Exactly and in full, give the records again.

[Stored records]
- Opening Delimiter -
-- ==== Sys2Proof/Machine/Meanings.lean ====
section
/-! DEFINITION. The meaning of every command: one call of its effect on a state that nothing has left yet, and what
is left to settle once it has acted. -/

namespace Sys2Proof.Machine

/-! ### What is left to settle -/

/-- A structure activation whose steps have ended, wherever they ended, completes with OK, its image in force (R527, R528). -/
def settleAct (s : State) : State :=
  match s.act with
  | some a => if a.begun && decide (lamp s ≠ .housekeeping) then complete a.job stOK 0 0 { actInForce s with act := none } else s
  | none => s

/-- GO_DARKs that DARK_FAULT has cut short answer DEVICE_STATE (log 34). -/
def settleDark (s : State) : State :=
  match s.orderly with
  | some o =>
    if lamp s = .darkFault then o.jobs.foldl (fun s j => complete j stDeviceState 0 0 s) { s with orderly := none } else s
  | none => s

/-- DARK_FAULT has stopped the raster: what waited for a boundary point takes effect (R19, R221, R229). -/
def settleHalt (s : State) : State :=
  if s.scan.halted then settleStopped { s with scan := { s.scan with halted := false } } else s

/-- What a command's effect has let go on: the regulators of a failure, the lighting that a PLAY waits for, the lens driver, what a stopped raster no
longer holds back, and the commands that have ended. -/
def settleOnce (s : State) : State := settleAct (settleDark (settleHalt (lensSettle (lightIfReady (vrmSettle s)))))

/-- What is left to settle settles. A completion that escalates into DARK_FAULT, which is entered once, may itself let
something go on. -/
def settleAll (s : State) : State := settleOnce (settleOnce s)

/-- A meaning that always completes: the command's effect on a state nothing has left yet. The queue of
waiting commands is not the command's to change. -/
def done (f : State → State) (s : State) : Host.Outcome State Fault Refusal :=
  .next { settleAll (f (fresh s)) with pending := s.pending }

/-- The meaning of a host write to a register: a held low half of another register is discarded (R11). -/
def doneWrite (f : State → State) (s : State) : Host.Outcome State Fault Refusal :=
  done (fun s => f { s with held := none }) s

/-! ### Command rings -/

def execRingEnable (r : Nat) (s : State) : Host.Outcome State Fault Refusal :=
  doneWrite (fun s => if r < 8 then ringEnable r s else s) s

def execRingDisable (r : Nat) (s : State) : Host.Outcome State Fault Refusal :=
  doneWrite (fun s => if r < 8 then ringDisable r s else s) s

def execRingReset (r : Nat) (s : State) : Host.Outcome State Fault Refusal :=
  doneWrite (fun s => if r < 8 then ringReset r s else s) s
- Closing Delimiter -
● **Exercise output**
-- ==== Sys2Proof/Machine/Meanings.lean ====
section
/-! DEFINITION. The meaning of every command: one call of its effect on a state that nothing has left yet, and what
is left to settle once it has acted. -/

namespace Sys2Proof.Machine

/-! ### What is left to settle -/

/-- A structure activation whose steps have ended, wherever they ended, completes with OK, its image in force (R527, R528). -/
def settleAct (s : State) : State :=
  match s.act with
  | some a => if a.begun && decide (lamp s ≠ .housekeeping) then complete a.job stOK 0 0 { actInForce s with act := none } else s
  | none => s

/-- GO_DARKs that DARK_FAULT has cut short answer DEVICE_STATE (log 34). -/
def settleDark (s : State) : State :=
  match s.orderly with
  | some o =>
    if lamp s = .darkFault then o.jobs.foldl (fun s j => complete j stDeviceState 0 0 s) { s with orderly := none } else s
  | none => s

/-- DARK_FAULT has stopped the raster: what waited for a boundary point takes effect (R19, R221, R229). -/
def settleHalt (s : State) : State :=
  if s.scan.halted then settleStopped { s with scan := { s.scan with halted := false } } else s

/-- What a command's effect has let go on: the regulators of a failure, the lighting that a PLAY waits for, the lens driver, what a stopped raster no
longer holds back, and the commands that have ended. -/
def settleOnce (s : State) : State := settleAct (settleDark (settleHalt (lensSettle (lightIfReady (vrmSettle s)))))

/-- What is left to settle settles. A completion that escalates into DARK_FAULT, which is entered once, may itself let
something go on. -/
def settleAll (s : State) : State := settleOnce (settleOnce s)

/-- A meaning that always completes: the command's effect on a state nothing has left yet. The queue of
waiting commands is not the command's to change. -/
def done (f : State → State) (s : State) : Host.Outcome State Fault Refusal :=
  .next { settleAll (f (fresh s)) with pending := s.pending }

/-- The meaning of a host write to a register: a held low half of another register is discarded (R11). -/
def doneWrite (f : State → State) (s : State) : Host.Outcome State Fault Refusal :=
  done (fun s => f { s with held := none }) s

/-! ### Command rings -/

def execRingEnable (r : Nat) (s : State) : Host.Outcome State Fault Refusal :=
  doneWrite (fun s => if r < 8 then ringEnable r s else s) s

def execRingDisable (r : Nat) (s : State) : Host.Outcome State Fault Refusal :=
  doneWrite (fun s => if r < 8 then ringDisable r s else s) s

def execRingReset (r : Nat) (s : State) : Host.Outcome State Fault Refusal :=
  doneWrite (fun s => if r < 8 then ringReset r s else s) s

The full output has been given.